Things at home are still messy, and my parents and brother are still very far away from God. But I count myself as blessed because I got to know God.

I’ve come to recognise that even though my earthly father failed me and didn’t provide me with the love I so desired, my Heavenly Father always has and always will. His love is sufficient for me.

Though it took me a few more years in my walk with God to truly understand it, I’m glad that God never once stopped pursuing me and sending different people to remind me that I am worthy of His love.
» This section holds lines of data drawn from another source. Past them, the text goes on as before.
/-- R76: SETTLED of input 3 comes before the INPUT of input 7 of the same sample, whose acceptance waits its turn. -/
theorem test_acceptance_afterSettled :
    let c := (channelIn .chattering false .active 5 0 9).input.channels[(3 : InputNo)]
    let d := (channelIn .normal false .active 20 0 0).input.channels[(3 : InputNo)]
    let s := withChannel 3 c (withChannel 7 d (channelIn .off false .active 0 0 0))
    answers (.acceptance 7) (s.setInput { s.input with secondFrom := some 90000000 }) (fun t => t.journal.next == 3) = true := by
  decide +kernel

/-! ### The journal, the news and the history reader -/

theorem test_tablesFit (s : State) (hj : s.journal = base.journal) (hq : s.news.queue = []) (hh : s.marks.holds = [])
    (hw : s.watch = []) (ha : s.query.answers = []) (hm : s.marks.outgoing = []) : tablesFit s := by
  refine ⟨?_, ?_, test_base_holdsFit s hh, ?_, ?_, ?_⟩
  · unfold journalFits; rw [hj]; decide
  · unfold queueFits; rw [hq]; decide
  · unfold watchFits; rw [hw]; decide
  · unfold answersFit; rw [ha]; decide
  · unfold marksFit; rw [hm]; decide

theorem test_witness_tablesFit : tablesFit base ∧ ∃ t, step (base.setPending [.lineBusy]) = .next t :=
  ⟨test_tablesFit _ rfl rfl rfl rfl rfl rfl, _, rfl⟩

theorem test_witness_holdsDated : holdsDated (base.setMarks { base.marks with holds := [holdIn .closed 2] }) ∧
    ∃ t, step ((base.setMarks { base.marks with holds := [holdIn .closed 2] }).setPending [.lineBusy]) = .next t :=
  ⟨by unfold holdsDated; decide +kernel, _, rfl⟩

theorem test_base_journalOrdered : journalOrdered base := by
  intro i r h
  match i, h with
  | 0, h => cases h; decide
  | 1, h => cases h; decide
  | 2, h => cases h; decide
  | n + 3, h => exact nomatch h

theorem test_witness_journal : journalFits base ∧ journalOrdered base ∧ base.journal.records[2]? = some { (default : Record) with number := 2 } ∧
    ∃ t, step (base.setPending [.lineBusy]) = .next t :=
  ⟨test_witness_tablesFit.1.1, test_base_journalOrdered, rfl, _, rfl⟩

/-- The announcement queue with a number of records, the oldest waiting since a moment, and the sender. -/
def queued (n since : Nat) (x : Sender) (s : State) : State :=
  s.setNews { s.news with queue := List.replicate n ((default : Record), since), sender := x }

theorem test_witness_write :
    base.marks.holds = [] ∧ (default : Record).kind ≠ .mark ∧
      (queued 63 0 (.formed ⟨0, 0, [default]⟩) base).news.queue.length < 64 ∧
      (queued 63 0 (.formed ⟨0, 0, [default]⟩) base).news.sender ≠ .idle ∧
      64 ≤ (queued 64 0 .idle base).news.queue.length ∧
      (base.setMarks { base.marks with holds := [holdIn .filling 1023] }).marks.holds = [holdIn .filling 1023] ∧
      (holdIn .filling 1023).state = .filling ∧ storeCount [holdIn .filling 1023] < 1024 := by decide +kernel

def aRecord : Record := draft .point ⟨9, .agreed⟩ 1 1 none false

/-- R105, R106, R109: a record that joins below the watermark of 4 leaves a sender in NONE; at it, for a flush target, and after 20 ms a telegram
is formed. -/
theorem test_write_senderLooks :
    let sender := fun s : State => (writeRecord aRecord s).news.sender
    let formed := fun (n : Nat) (records : List Record) =>
      Sender.placed ⟨0, 0, List.replicate n default ++ records⟩
    sender (queued 2 99999999 .idle base) = .idle ∧
      sender (queued 3 99999999 .idle base) = formed 3 [{ aRecord with number := 3 }] ∧
      sender (queued 1 99800000 .idle base) = formed 1 [{ aRecord with number := 3 }] ∧
      sender (base.setNews { base.news with flushTarget := some 3 }) = formed 0 [{ aRecord with number := 3 }] ∧ base.reader = none := by
  decide +kernel

/-- A full ring whose oldest record is number 7, and a record to write. -/
def fullRing : State :=
  base.setJournal
    { records := (List.range 4096).map fun i => { (default : Record) with number := 7 + BitVec.ofNat 32 i }, next := 4103 }

/-- A COPYING hold whose walk comes to a record next, with its window's start. -/
def walkingAt (n : JournalNo) (start : LineTime) : Hold := { holdIn .copying 0 with walk := some n, start := start }

theorem test_fullRing_ordered (hs : List Hold) : journalOrdered (fullRing.setMarks { fullRing.marks with holds := hs }) := by
  intro i r h
  have e : (fullRing.setMarks { fullRing.marks with holds := hs }).journal.records[i]? = fullRing.journal.records[i]? := rfl
  have o : oldestNumber (fullRing.setMarks { fullRing.marks with holds := hs }).journal = 7 := by
    simp [oldestNumber, fullRing, State.setMarks, State.setJournal]
  rw [e] at h
  simp only [fullRing, State.setJournal, List.getElem?_map, Option.map_eq_some_iff] at h
  obtain ⟨k, hk, rfl⟩ := h
  rw [List.getElem?_eq_some_iff] at hk
  obtain ⟨_, rfl⟩ := hk
  rw [o]; simp

/-- The oldest record is the one that a walk, and a read, is to visit next; its date lies in the window of one hold and before that of another. -/
theorem test_witness_replaces (h : Hold) :
    replaces 7 (fullRing.setMarks { fullRing.marks with holds := [h] }) ∧ replaces 7 (fullRing.setReader (some reading)) ∧
      (walkingAt 7 0).state = .copying ∧ (walkingAt 7 0).walk = some 7 ∧ (walkingAt 7 0).isPartial = false ∧
      (walkingAt 7 0).start ≤ (default : Record).date.time ∧ (default : Record).date.time ≤ (walkingAt 7 0).stop ∧
      ¬ (walkingAt 7 1).start ≤ (default : Record).date.time ∧ (walkingAt 8 0).walk ≠ some 7 := by
  have f : Config.journalSize ≤ fullRing.journal.records.length ∧ fullRing.journal.records.head?.map Record.number = some 7 := by
    decide +kernel
  exact ⟨f, f, by decide⟩

/-! A hold that loses a record of its window becomes PARTIAL, and its HOLD PARTIAL record replaces the next (R169); a read skips (R98). -/
theorem test_write_partial :
    let t := writeRecord aRecord (fullRing.setMarks { fullRing.marks with holds := [walkingAt 7 0] })
    (t.marks.holds == [{ walkingAt 9 0 with isPartial := true }] && t.journal.next == 4105) = true := by decide +kernel
theorem test_write_skips :
    (writeRecord aRecord (fullRing.setReader (some { reading with next := 7 }))).reader =
      some { reading with next := 8, remaining := 2, skipped := 1 } := by decide +kernel

theorem test_witness_batch :
    let s := queued 9 99800000 .idle base
    s.news.queue = ((default : Record), 99800000) :: List.replicate 8 (default, 99800000) ∧
      99800000 + 200000 ≤ s.clock.osc ∧ s.news.sender = .idle ∧ s.line.running = true ∧
      s.line.slots[(2 : TelegramClass)] = .vacant ∧ s.query.answers = [] ∧
      (waitingIn 2 ⟨1, .answer 0 1 .ok []⟩ s).line.slots[(2 : TelegramClass)] ≠ .vacant := by decide +kernel

/-- An answer that waits in the queue. -/
def anAnswer : Answer := ⟨1, 0, 12, .ok, [[8]], false, false⟩

theorem test_witness_batchTurns :
    let s := queued 1 99800000 .idle base
    let u := (s.setQuery { s.query with answers := [anAnswer] }).setLine { s.line with newsFilledLast := true }
    u.line.slots[(2 : TelegramClass)] = .vacant ∧ u.query.answers = anAnswer :: [] ∧ u.line.newsFilledLast = true := by decide

theorem test_hearing_receiving : receiving 1 hearing := test_hearing_takesQuery.1

/-- An INPUT record heard of input 3. -/
def heardRecord : Record := { (default : Record) with subject := 3, code := 1 }

/-- A receiver with entries of station 1 and another, whose last NEWS of station 1 had a sequence. -/
def watching (last : Option (BitVec 16)) : State :=
  let s := hearing.setWatch [⟨1, 3, 2, .known .inactive ⟨5, .agreed⟩⟩, ⟨1, 4, 1, .uncertain⟩, ⟨2, 3, 1, .known .active ⟨7, .ref⟩⟩]
  s.setNews { s.news with lastSequence := setAt s.news.lastSequence 1 last }

theorem test_witness_news :
    receiving 1 (watching none) ∧ (watching none).news.lastSequence[(1 : Station)] = none ∧
      (watching (some 65535)).news.lastSequence[(1 : Station)] = some ((0 : BitVec 16) - 1) ∧
      (∀ e : EntryNo, (watching none).checks[e] = none) ∧ heardRecord.subject.toNat = (3 : InputNo).val ∧
      (conditionFrom heardRecord).isSome = true ∧ 1 ≤ (List.replicate 8 heardRecord).length ∧
      (List.replicate 8 heardRecord).length ≤ 8 :=
  ⟨⟨⟨⟨9999000, .agreed⟩, rfl⟩, by decide⟩, by decide +kernel⟩

/-! R111, R114: out of order, the entry that no record names becomes UNCERTAIN, and the named one takes its last record. -/
theorem test_news_gap : answers (.news 1 7 0 [{ heardRecord with subject := 4 }]) (watching (some 7))
    (fun t => (t.watch.map WatchEntry.condition) ==
      [.uncertain, .known .active heardRecord.date, .known .active ⟨7, .ref⟩]) = true := by decide +kernel
theorem test_news_lastRecord : answers (.news 1 7 0 [heardRecord, { heardRecord with code := 0 }]) (watching none)
    (fun t => (t.watch.map WatchEntry.condition) ==
      [.known .inactive heardRecord.date, .uncertain, .known .active ⟨7, .ref⟩]) = true := by decide +kernel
My past doesn’t define who I am today, and neither does yours. True security and identity can only be found through Jesus.

Our innocence may have been violated along the way as we were growing up, and things that used to consume us may come back to haunt us. But rest assured and be rooted in who you are and how God sees you.

Because of God’s grace in my life, I’ve learnt to forgive my parents, the boys who broke my heart and even that relative who sexually abused me.

To fellow believers, don’t let the passing pleasure of sin be the thing that excites you in your life because it will not produce lasting fruits in the long run. In the midst of temptations, learn to surrender fully. It will be a tough fight, but God has already won the battle for us.

To fellow sisters who are struggling in the area of relationships, don’t ever let your heart be put on sale. You are a precious daughter, bought and redeemed with the price that Jesus paid with His life on the Cross.


The author’s name has been changed for confidentiality. Photos are for illustration purposes only.